JANE ROPER

A white woman in her forties with long brown hair and bangs.

 

 

 

Jane Roper is the author of a memoir, Double Time: How I Survived–and Mostly Thrived–Through the First Three Years of Mothering Twins, and a novel, Eden Lake. Her novel The Society of Shame will be published by Anchor Books in 2023. Jane’s writing has appeared in Salon, McSweeney’s Internet Tendency, The Millions, Poets & Writers, The Rumpus, Cognoscenti, and elsewhere, and was included in the anthology Labor Day: True Birth Stories by today’s Best Women Writers. She has taught writing at GrubStreet, Follow Your Art Community Studios, The University of Iowa, and elsewhere and is the host of the author interview series "The Zeitgeist" on A Mighty Blaze. Jane is also a copywriter and brand strategist. She lives outside of Boston with her husband and rad teenage twins.

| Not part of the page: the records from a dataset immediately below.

/-- The RELEASE of the request's own exchange, and of one whose request was withdrawn, with a later test held. -/
theorem witness_ReleaseTaken_request :
    let later : Node := { party with rail := { party.rail with own := some { testRecord with dropped := true } } }
    party.rail.own = some testRecord ∧ testRecord.initiator = true ∧ testRecord.dropped = false ∧ party.rail.side = .party
      ∧ party.notEnding ∧ later.Settled ∧ later.rail.testing = true ∧ later.rail.own.map OwnRecord.dropped = some true
      ∧ later.hears .release (notice 12 (releaseFields 147 0 0)) (.release 147 0 0) := by decide

theorem witness_SuspendAndResumeTaken :
    let n (f : Level → Level) := holding (level party .test f) .test 3 3
    (n running).Settled ∧ (n running).notEnding ∧ (n running).hears .suspend (notice 12 (oneField 147)) (.suspend 147)
      ∧ (n running).hears .resume (notice 12 (oneField 147)) (.resume 147) ∧ (n running).rail.own = some testRecord
      ∧ (n running).rail.side = .party ∧ ((n running).duty.get testRecord.level).state = .running
      ∧ ((n fun l => { running l with state := .suspended, heldThere := true }).duty.get testRecord.level).state = .suspended := by decide

/-- A waiting initiator whose retry timer runs. -/
def retrying (q : Request) (f : Node → Node) : Node :=
  f { withRail (fun r => { r with side := .waiting, request := some q, retryTimer := some 1000 }) with
      pair := { node.pair with state := .joining, partner := some 12 } }

theorem witness_RetryTestsForRoom :
    let n := retrying request id
    let full := retrying request fun m => { m with rail := { m.rail with view := List.replicate 4 exchange } }
    n.Settled ∧ n.rail.retryTimer.isSome = true ∧ n.live = true ∧ n.pres.plan = some plan ∧ n.rail.side = .waiting
      ∧ n.hasRoom plan (n.asks plan 3) ∧ ¬full.hasRoom plan (full.asks plan 3)
      ∧ (retrying (.join 4) id).hasRoom plan ((retrying (.join 4) id).asks plan 4) ∧ (retrying (.join 4) id).pair.partner = some 12
      ∧ (withRail fun r => { r with retryTimer := some 1000 }).rail.request = none := by decide

theorem witness_InitiatorTimersTestRoom :
    let n := withRail fun r => { r with side := .needing, needTimer := some 1000, heldTimer := some 350, certainTimer := some 2500 }
    let a := withRail fun r => { r with side := .agreeing, agreeTimer := some 1000 }
    n.Settled ∧ n.live = true ∧ n.rail.needTimer.isSome = true ∧ n.rail.side = .needing ∧ n.rail.heldTimer.isSome = true
      ∧ n.rail.certainTimer.isSome = true ∧ n.pres.plan.isSome = true ∧ a.rail.agreeTimer.isSome = true
      ∧ a.rail.side = .agreeing := by decide

theorem witness_OfferWindowCloses :
    let n (offers : List (Nat × Fig)) := withRail fun r =>
      { r with side := .window, current := some 144, asked := 3, request := some request, windowTimer := some 100, offers := offers }
    (n []).Settled ∧ (n []).live = true ∧ (n []).pres.plan = some plan ∧ (n []).rail.current = some 144
      ∧ (n []).rail.windowTimer.isSome = true ∧ (n []).hasRoom plan 3 ∧ ¬(n []).hasRoom plan 40
      ∧ (n [(0, formFig .hdr 9000), (3, formFig .hdr 2200)]).rail.offers ≠ []
      ∧ ([(0, formFig .hdr 9000), (3, formFig .hdr 2200)].map Prod.fst).Pairwise (fun a b => a < b) := by decide

theorem witness_StartTimerMakesParty :
    let n (o : OwnRecord) (f : Level → Level) := level (withRail fun r =>
      { r with own := some o, side := .starting, startTimer := some 50, view := [exchange], request := some request }) .test f
    (n testRecord id).Settled ∧ (n testRecord id).rail.startTimer.isSome = true ∧ (n testRecord id).notEnding
      ∧ ((n testRecord id).duty.get testRecord.level).state = .empty ∧ 1 ≤ testRecord.units ∧ testRecord.units ≤ 8
      ∧ testRecord.dir ≠ .off ∧ testRecord.flagOther = false ∧ (n testRecord id).duty.protect.state = .empty
      ∧ ((n testRecord running).duty.get testRecord.level).state = .running
      ∧ (level (n testRecord id) .protect fun l => { l with state := .running }).duty.protect.state = .running
      ∧ ((n { testRecord with join := true, flagOther := true } id).duty.get .join).state = .empty
      ∧ (n { testRecord with initiator := false, dir := .sink } id).profile = some profile
      ∧ ((n { testRecord with initiator := false, dir := .sink } id).duty.get .serve).state = .empty := by decide

theorem witness_PartyTimersRelease :
    let n0 := holding (level party .test running) .test 3 3
    let n : Node := { n0 with rail := { n0.rail with suspendTimer := some 10000, silenceTimer := some 1000 } }
    n.Settled ∧ n.live = true ∧ n.rail.own = some testRecord ∧ n.rail.suspendTimer.isSome = true ∧ n.rail.silenceTimer.isSome = true
      ∧ n.TestLaw ∧ n.rail.side = .party ∧ (∃ e ∈ n.rail.view, e.id = testRecord.id)
      ∧ n.duty.conv.holder = some testRecord.level ∧ n.duty.owner = some testRecord.level ∧ n.duty.conv.actual ≠ 0
      ∧ (party.duty.get testRecord.level).over := by decide
/-- The pairing law holds for the node of this witness, whose TEST has no end classification. -/
theorem witness_PartyTimersRelease_law : node.PairLaw ∧ party.PairLaw ∧ party.rail.testOrdinary = none :=
  ⟨⟨by decide, by decide⟩, ⟨by decide, by decide⟩, rfl⟩

/-! ### Witnesses: pairing -/

theorem witness_ProposeAnswered :
    let h (t : Nat) := notice 12 (proposeFields t (formFig .sco 20) 3 5)
    gradedNode.Settled ∧ gradedNode.hears .propose (h 9) (.propose 9 (formFig .sco 20) 3 5)
      ∧ gradedNode.hears .propose (h 10) (.propose 10 (formFig .sco 20) 3 5) ∧ gradedNode.pres.plan = some plan
      ∧ gradedNode.pair.state = .seeking ∧ gradedNode.pair.target = some 12 ∧ (gradedNode.peer 12).bind Peer.heldGen = some 3
      ∧ gradedNode.grade.generation = 5 ∧ gradedNode.peers.cands.find? (fun c => c.1 == 12) = some (12, formFig .sco 20)
      ∧ gradedNode.grade.state ≠ .selfRest := by decide

theorem witness_BindAndUnbindBond :
    let proposing (a : BitVec 6) : Node := { gradedNode with
      pres := { gradedNode.pres with address := a.toNat }
      pair := { gradedNode.pair with state := .proposing, proposed := some 12 } }
    let n := proposing 9#6
    n.Settled ∧ n.hears .bind (notice 12 (oneField 9)) (.bind n.address) ∧ n.pair.state = .proposing ∧ n.pair.proposed = some 12
      ∧ n.bondTest 12 = true ∧ n.grade.state = .graded ∧ n.address < 12 ∧ n.pres.state = .active
      ∧ n.pos.view.bind (lowestFree 1) = some 1 ∧ n.hasFree = true ∧ n.duty.join.over
      ∧ ((proposing 13#6).hears .bind (notice 12 (oneField 13)) (.bind 13) ∧ 12 < (proposing 13#6).address)
      ∧ ((bound .bound id).hears .unbind (notice 12 (twoFields 9 5)) (.unbind 9 5) ∧ (bound .bound id).bonded = true
          ∧ (bound .bound id).pair.partner = some 12 ∧ (bound .bound id).pos.phase.bonds = true)
      ∧ (bound .bound id).hears .unbind (notice 12 (twoFields 10 5)) (.unbind 10 5) := by decide
/-- A BIND that fails its bond test, one of the partner and one of any other node; an UNBIND in PROPOSING, in JOINED and of another
node. -/
theorem witness_BindAndUnbindBond_refused :
    let n (t : Option Nat) : Node := { gradedNode with
      pair := { gradedNode.pair with state := .proposing, proposed := some 12, target := t } }
    let alone : Node := { n none with peers := Peers.initial }
    let bind := notice 12 (oneField 9)
    let unbind := notice 12 (twoFields 9 0)
    alone.Settled ∧ alone.hears .bind bind (.bind 9) ∧ alone.bondTest 12 = false ∧ alone.pair.target = none ∧ alone.line.queue = []
      ∧ (bound .joined id).hears .bind bind (.bind 9) ∧ (bound .joined id).pair.partner = some 12
      ∧ gradedNode.hears .bind bind (.bind 9) ∧ gradedNode.pair.state ≠ .proposing ∧ gradedNode.pair.partner ≠ some 12
      ∧ gradedNode.hears .bind (notice 12 (oneField 10)) (.bind 10)
      ∧ (n none).hears .unbind unbind (.unbind 9 0) ∧ (n (some 12)).pair.target = some 12
      ∧ (n (some 12)).peers.cands.find? (fun c => c.1 == 12) = some (12, formFig .sco 20)
      ∧ ((n (some 12)).peer 12).bind Peer.heldGen = some 3
      ∧ (bound .joined id).hears .unbind unbind (.unbind 9 0) ∧ (bound .joined id).bonded = false
      ∧ (bound .leaving id).bonded = false ∧ gradedNode.bonded = false := by decide

theorem witness_PairingTimers :
    let n (t : Option Nat) : Node := { gradedNode with pair := { gradedNode.pair with
      state := .proposing, proposed := some 12, proposalTimer := some 2000, target := t, barred := some 14
      barTimer := some 20000, silenceTimer := some 2500 } }
    (n none).Settled ∧ (n none).live = true ∧ (n none).pair.state = .proposing ∧ (n none).pair.proposalTimer.isSome = true
      ∧ (n none).pair.target = none ∧ (n none).grade.state = .graded ∧ (n (some 12)).pair.target = some 12
      ∧ (n (some 12)).peers.cands.find? (fun c => c.1 == 12) = some (12, formFig .sco 20)
      ∧ ((n (some 12)).peer 12).bind Peer.heldGen = some 3 ∧ (n none).pair.barTimer.isSome = true
      ∧ (n none).pair.silenceTimer.isSome = true := by decide
/-- A node in SEEKING that has barred its one candidate. -/
theorem witness_PairingTimers_bar :
    let n : Node := { gradedNode with pair := { gradedNode.pair with target := none, barred := some 12, barTimer := some 20000 } }
    n.Settled ∧ n.live = true ∧ n.pair.barTimer.isSome = true ∧ n.pair.state = .seeking ∧ n.pres.plan = some plan
      ∧ n.peers.cands.head? = some (12, formFig .sco 20) ∧ (n.peer 12).bind Peer.heldGen = some 3 ∧ n.line.queue = []
      ∧ node.peers.cands = [] := by decide

/-! ### Witnesses: positions -/

theorem witness_ClaimRecorded :
    let n : Node := { bound .bound (fun q => { q with lead := false, position := none }) with
      pres := { node.pres with address := 13 } }
    let waits : Node := { n with pos := { n.pos with phase := .claimWait, position := some 2 } }
    let h (k y : Nat) := notice 12 (twoFields k y)
    n.Settled ∧ n.hears .claim (h 4 13) (.claim 4 13) ∧ n.pres.plan = some plan ∧ n.pos.view = some (emptyView plan)
      ∧ n.ownRow 12 = true ∧ n.ownRow 13 = true ∧ 4 ≤ (emptyView plan).length ∧ recordAt (emptyView plan) 4 = some PosRecord.free
      ∧ n.pos.phase = .bonded ∧ n.pos.partner = some 12 ∧ n.hears .claim (h 5 13) (.claim 5 13) ∧ (emptyView plan).length < 5
      ∧ waits.pos.phase = .claimWait ∧ waits.pos.position ≠ some 4
      ∧ n.hears .claim (h 4 11) (.claim 4 11) ∧ node.pos.phase ≠ .bonded ∧ node.pos.phase ≠ .claimWait := by decide

/-- A couple of 9 and 12 on position 2, its record in this state. -/
def couple (lead : Bool) (phase : Phase) (s : PairState) (r : PosState) : Node :=
  { bound s (fun q => { q with
      phase := phase, lead := lead, view := some (setRecord (emptyView plan) 2 { state := r, couple := some (9, 12) }) }) with
    pres := { node.pres with address := if lead then 9 else 12 }
    pair := { gradedNode.pair with state := s, partner := some (if lead then 12 else 9) }
    peers := Peers.initial }
def withPartner (n : Node) : Node := { n with pos := { n.pos with partner := n.pair.partner } }

theorem witness_EngageStepsTaken :
    let partner := withPartner (couple false .engaging .joining .claimed)
    let lead := withPartner (couple true .engaging .joining .engaging)
    let h (src k : Nat) := notice src (engageFields 2 k none none)
    partner.Settled ∧ partner.hears .engage (h 9 1) (.engage 2 1 none none) ∧ partner.hears .engage (h 9 3) (.engage 2 3 none none)
      ∧ lead.hears .engage (h 12 2) (.engage 2 2 none none) ∧ partner.pos.partner = some 9 ∧ partner.pos.position = some 2
      ∧ partner.pos.phase = .engaging ∧ partner.ownRow 9 = true ∧ partner.average = some 44400
      ∧ partner.pos.contactor.drive = false ∧ partner.pair.state = .joining
      ∧ lead.pos.lead = true ∧ lead.pos.engageLine = false ∧ lead.pos.switch.drive = false ∧ lead.pos.partner = some 12
      ∧ node.pos.partner ≠ some 12 := by decide

/-- The pairing law, which tells neither position nor exchange, holds for the couples of these witnesses. -/
theorem witness_EngageStepsTaken_law (lead : Bool) (phase : Phase) (s : PairState) (r : PosState) (f : Positions → Positions)
    (g : Rail → Rail) : ((withPartner (couple lead phase s r)).onPos f |>.onRail g).PairLaw :=
  ⟨fun _ => rfl, fun _ _ => .inl rfl⟩

theorem witness_EngageStepsTaken_settled :
    let h (src k : Nat) := notice src (engageFields k 0 (some (formFig .soc 5000)) none)
    let late := withPartner (couple false .bonded .bound .free)
    let n (own : Option Nat) (first : Bool) (attempts : Nat) : Node :=
      let m := withPartner (couple true .reported .joining .claimed)
      { m with pos := { m.pos with ownReport := own, firstCheck := first, attempts := attempts } }
    late.Settled ∧ late.hears .engage (h 9 2) (.engage 2 0 (some (formFig .soc 5000)) none) ∧ late.ownRow 9 = true
      ∧ late.pos.phase = .bonded ∧ late.pos.lead = false ∧ late.pos.partner = some 9 ∧ late.pair.state = .bound
      ∧ (late.pos.view.map List.length) = some 4 ∧ late.hears .engage (h 9 5) (.engage 5 0 (some (formFig .soc 5000)) none)
      ∧ (n none true 0).Settled ∧ (n none true 0).hears .engage (h 12 2) (.engage 2 0 (some (formFig .soc 5000)) none)
      ∧ (n none true 0).hears .engage (h 12 3) (.engage 3 0 (some (formFig .soc 5000)) none)
      ∧ (n none true 0).pos.partner = some 12 ∧ (n none true 0).pos.position = some 2 ∧ (n none true 0).pos.phase.joining = true
      ∧ (n (some 5000) true 0).pos.phase = .reported ∧ (n (some 5000) true 0).profile = some profile
      ∧ (n (some 9000) false 2).bonded = true ∧ (n (some 9000) false 2).pair.partner = some 12
      ∧ (n (some 9000) false 2).faultRoom .equalizeFail
      ∧ ((voltageOf profile 5000 : Int) - voltageOf profile 5000).natAbs ≤ plan.joinWindow
      ∧ plan.joinWindow < ((voltageOf profile 9000 : Int) - voltageOf profile 5000).natAbs := by decide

For more information, see Jane's website.

SESSION: The Rhythm and Structure of Memoir

The most engaging memoirs move seamlessly from specific moments to general significance and back again, striking an artful balance between scene, summary, and exposition, while creating a sense of forward motion that keeps readers turning pages. In this session, we’ll look at excerpts from published memoirs to discover how authors manage to pull off this feat and explore topics including narrative distance, dialogue, transitions, and arc. Texts will include When Breath Becomes Air by Paul Kalanithi, The Suicide Index by Joan Wickersham, and I Know Why the Caged Bird Sings by Maya Angelou.